In an exclusive interview with Xinhua, Rachel Duan, president and CEO of General Electric’s Global Growth Organization, said China has always been the company’s key strategic market since it started doing business here as early as 1906.
“No matter in the early 20th century or now, the Chinese market has long been an important part of the global economy and will become a key engine for GE’s future development,” Duan said.
“For any company, China is a strategic market that cannot be ignored,” she declared, noting that “it is a privilege that GE is a participator, witness and beneficiary of China’s social and economic development.”

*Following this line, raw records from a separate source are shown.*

-- ==== Sys2Proof/Laws/Step.lean ====
section
/-! SUPPORT. What one step can do, said once (`step_cases`), and the memory part of the invariant. -/

namespace Sys2Proof.Machine

/-- The window's writes lie in the address space exactly when no first one lies outside. -/
theorem State.firstOutside_eq_none (s : State) (ws : List Host.Cell) :
    s.firstOutside ws = none ↔ ∀ w ∈ ws, w.1 < 2 ^ s.cfg.addrWidth := by
  simp [State.firstOutside, State.inSpace]

/-- The state a command is run in: the host's action taken from its list, the command accepted. -/
def running (s : State) (during : List Host.Cell) (rest : List HostEvent) : State :=
  State.accept { s with host := rest } during

@[simp] theorem running_cfg (s : State) (ws : List Host.Cell) (rest : List HostEvent) :
    (running s ws rest).cfg = s.cfg := rfl

@[simp] theorem running_g (s : State) (ws : List Host.Cell) (rest : List HostEvent) :
    (running s ws rest).g = s.g := rfl

@[simp] theorem running_gValid (s : State) (ws : List Host.Cell) (rest : List HostEvent) :
    (running s ws rest).gValid = s.gValid := rfl

@[simp] theorem running_m (s : State) (ws : List Host.Cell) (rest : List HostEvent) :
    (running s ws rest).m = s.m := rfl

@[simp] theorem running_mValid (s : State) (ws : List Host.Cell) (rest : List HostEvent) :
    (running s ws rest).mValid = s.mValid := rfl

@[simp] theorem running_lane (s : State) (ws : List Host.Cell) (rest : List HostEvent) :
    (running s ws rest).lane = s.lane := rfl

@[simp] theorem running_laneSome (s : State) (ws : List Host.Cell) (rest : List HostEvent) :
    (running s ws rest).laneSome = s.laneSome := rfl

@[simp] theorem running_laneValid (s : State) (ws : List Host.Cell) (rest : List HostEvent) :
    (running s ws rest).laneValid = s.laneValid := rfl

@[simp] theorem running_anyf (s : State) (ws : List Host.Cell) (rest : List HostEvent) :
    (running s ws rest).anyf = s.anyf := rfl

@[simp] theorem running_anyValid (s : State) (ws : List Host.Cell) (rest : List HostEvent) :
    (running s ws rest).anyValid = s.anyValid := rfl

@[simp] theorem running_out (s : State) (ws : List Host.Cell) (rest : List HostEvent) :
    (running s ws rest).out = s.out := rfl

@[simp] theorem running_outValid (s : State) (ws : List Host.Cell) (rest : List HostEvent) :
    (running s ws rest).outValid = s.outValid := rfl

@[simp] theorem running_status (s : State) (ws : List Host.Cell) (rest : List HostEvent) :
    (running s ws rest).status = s.status := rfl

@[simp] theorem running_fcmd (s : State) (ws : List Host.Cell) (rest : List HostEvent) :
    (running s ws rest).fcmd = s.fcmd := rfl

@[simp] theorem running_faddr (s : State) (ws : List Host.Cell) (rest : List HostEvent) :
    (running s ws rest).faddr = s.faddr := rfl

@[simp] theorem running_busy (s : State) (ws : List Host.Cell) (rest : List HostEvent) :
    (running s ws rest).busy = true := rfl

@[simp] theorem running_rst (s : State) (ws : List Host.Cell) (rest : List HostEvent) :
    (running s ws rest).rst = s.rst := rfl

@[simp] theorem running_rspValid (s : State) (ws : List Host.Cell) (rest : List HostEvent) :
    (running s ws rest).rspValid = false := rfl

@[simp] theorem running_rspCode (s : State) (ws : List Host.Cell) (rest : List HostEvent) :
    (running s ws rest).rspCode = s.rspCode := rfl

@[simp] theorem running_memReqs (s : State) (ws : List Host.Cell) (rest : List HostEvent) :
    (running s ws rest).memReqs = [] := rfl

@[simp] theorem running_mem (s : State) (ws : List Host.Cell) (rest : List HostEvent) :
    (running s ws rest).mem = s.mem := rfl

@[simp] theorem running_host (s : State) (ws : List Host.Cell) (rest : List HostEvent) :
    (running s ws rest).host = rest := rfl

@[simp] theorem running_window (s : State) (ws : List Host.Cell) (rest : List HostEvent) :
    (running s ws rest).window = ws := rfl

@[simp] theorem running_draws (s : State) (ws : List Host.Cell) (rest : List HostEvent) :
    (running s ws rest).draws = s.draws := rfl

@[simp] theorem running_faulted (s : State) (ws : List Host.Cell) (rest : List HostEvent) :
    (running s ws rest).faulted = s.faulted := rfl

/-- An accepted command that decodes to a well-formed instruction is run by `exec`. -/
theorem step_of_command {s : State} {word : CmdWord} {addr : Nat} {during : List Host.Cell} {rest : List HostEvent}
    {i : Instr} (hh : s.host = .command word addr during false :: rest) (hr : s.cmdReady = true)
    (hw : ∀ w ∈ during, w.1 < 2 ^ s.cfg.addrWidth) (hd : decode word addr = .ok i) (hi : i.wf s.cfg = true) :
    step s = andThen (exec i (running s during rest)) State.closeWindow := by
  have ho : State.firstOutside { s with host := rest } during = none := (State.firstOutside_eq_none _ _).2 hw
  have hr' : State.cmdReady { s with host := rest } = true := hr
  simp only [step, hh, presentCommand, ho, hr', runCommand, hd, hi, running]
  rfl

/-- An accepted illegal word faults ILLEGAL, or is REJECTED in the fault state. -/
theorem step_of_illegal {s : State} {word : CmdWord} {addr : Nat} {during : List Host.Cell} {rest : List HostEvent}
    {e : DecodeError} (hh : s.host = .command word addr during false :: rest) (hr : s.cmdReady = true)
    (hw : ∀ w ∈ during, w.1 < 2 ^ s.cfg.addrWidth) (hd : decode word addr = .error e) :
    step s = .next ((running s during rest).illegalCommand word).closeWindow := by
  have ho : State.firstOutside { s with host := rest } during = none := (State.firstOutside_eq_none _ _).2 hw
  have hr' : State.cmdReady { s with host := rest } = true := hr
  simp only [step, hh, presentCommand, ho, hr', runCommand, hd, running]
  rfl

/-- Everything a step that answers a next state can have done. -/
theorem step_cases {s t : State} (h : step s = .next t) :
    (s.host = [] ∧ t = s) ∨
    (∃ a b rest, s.host = .store a b :: rest ∧ a < 2 ^ s.cfg.addrWidth ∧
      t = { s with host := rest, mem := Memory.store s.mem a b }) ∨
    (∃ a rest, s.host = .unmap a :: rest ∧ a < 2 ^ s.cfg.addrWidth ∧
      t = { s with host := rest, mem := Memory.erase s.mem a }) ∨
    (∃ level rest, s.host = .rst level :: rest ∧ t = State.driveRst { s with host := rest } level) ∨
    (∃ word addr during abort rest, s.host = .command word addr during abort :: rest ∧
      (∀ w ∈ during, w.1 < 2 ^ s.cfg.addrWidth) ∧
      ((s.cmdReady = false ∧ t = State.notAccepted { s with host := rest } during abort) ∨
       (s.cmdReady = true ∧ abort = true ∧ t = State.abandon { s with host := rest } during) ∨
       (s.cmdReady = true ∧ abort = false ∧ (∃ e, decode word addr = .error e) ∧
         t = ((running s during rest).illegalCommand word).closeWindow) ∨
       (s.cmdReady = true ∧ abort = false ∧ ∃ i u, decode word addr = .ok i ∧ i.wf s.cfg = true ∧
         exec i (running s during rest) = .next u ∧ t = u.closeWindow))) := by
  cases hh : s.host with
  | nil =>
    simp only [step, hh] at h
    cases h
    exact .inl ⟨rfl, rfl⟩
  | cons e rest =>
    cases e with
    | store a b =>
      simp only [step, hh, State.hostStore] at h
      split at h
      · next hs =>
        cases h
        exact .inr (.inl ⟨a, b, rest, rfl, by simpa [State.inSpace] using hs, rfl⟩)
      · cases h
    | unmap a =>
      simp only [step, hh, State.hostUnmap] at h
      split at h
      · next hs =>
        cases h
        exact .inr (.inr (.inl ⟨a, rest, rfl, by simpa [State.inSpace] using hs, rfl⟩))
      · cases h
    | rst level =>
      simp only [step, hh] at h
      cases h
      exact .inr (.inr (.inr (.inl ⟨level, rest, rfl, rfl⟩)))
    | command word addr during abort =>
      refine .inr (.inr (.inr (.inr ⟨word, addr, during, abort, rest, rfl, ?_⟩)))
      simp only [step, hh, presentCommand] at h
      split at h
      · cases h
      · next ho =>
        refine ⟨(State.firstOutside_eq_none { s with host := rest } during).1 ho, ?_⟩
        have hready : State.cmdReady { s with host := rest } = s.cmdReady := rfl
        rw [hready] at h
        cases hr : s.cmdReady with
        | false =>
          simp only [hr] at h
          cases h
          exact .inl ⟨rfl, rfl⟩
        | true =>
          cases abort with
          | true =>
            simp only [hr] at h
            cases h
            exact .inr (.inl ⟨rfl, rfl, rfl⟩)
          | false =>
            simp only [hr, runCommand] at h
            cases hd : decode word addr with
            | error e =>
              simp only [hd] at h
              cases h
              exact .inr (.inr (.inl ⟨rfl, rfl, ⟨e, rfl⟩, rfl⟩))
            | ok i =>
              simp only [hd] at h
              cases hi : i.wf s.cfg with
              | false => simp [hi] at h
              | true =>
                cases hx : exec i (running s during rest) with
                | next u =>
                  refine .inr (.inr (.inr ⟨rfl, rfl, i, u, rfl, hi, hx, ?_⟩))
                  simp only [running] at hx
                  simp [hi, hx, andThen] at h
                  exact h.symm
                | fault r => rw [exec_eq] at hx; cases hx
                | refused r => rw [exec_eq] at hx; cases hx

/-- Asserting RST again changes nothing (70_reset_and_hazards.md R150). -/
theorem State.assertRst_resets (s : State) : s.assertRst.assertRst = s.assertRst := rfl

/-- The memory after writes stays canonical and inside the address space. -/
theorem storeAll_keeps {mem : List Host.Cell} {n : Nat} {ws : List Host.Cell} (hc : Memory.wf mem = true)
    (hm : ∀ cell ∈ mem, cell.1 < n) (hw : ∀ w ∈ ws, w.1 < n) :
    Memory.wf (Memory.storeAll mem ws) = true ∧ ∀ cell ∈ Memory.storeAll mem ws, cell.1 < n :=
  ⟨Memory.storeAll_wf hc ws, fun cell hcell => (Memory.mem_storeAll hcell).elim (hw cell) (hm cell)⟩

/-- The memory of the reset state has the canonical form. -/
theorem reset_mem_wf : Memory.wf State.reset.mem = true := rfl

end Sys2Proof.Machine
end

Despite U.S.-China trade tensions, the value of orders that GE received in China exceeded 8 billion U.S. dollars last year. The company has also announced it will open a new offshore wind factory in the city of Jieyang and establish a new operation and development center in Guangzhou, south China’s Guangdong province, in a bid to meet China’s growing demand for offshore wind energy.
GE is just one of the many foreign companies that remain bullish about the Chinese market. Vanguard Group, the world’s biggest provider of mutual funds, considers China as one of the most crucial and indispensable markets worldwide.
“Vanguard has firm confidence and determination about taking root in China in the long run, and the company is committed to participating in the opening-up of China’s financial markets,” said Charles Lin, CEO of Vanguard Asia and chairman of Vanguard Investment Management (Shanghai) Ltd. Despite a short history of a little more than 30 years, China’s capital market has developed rapidly and demonstrated great potential.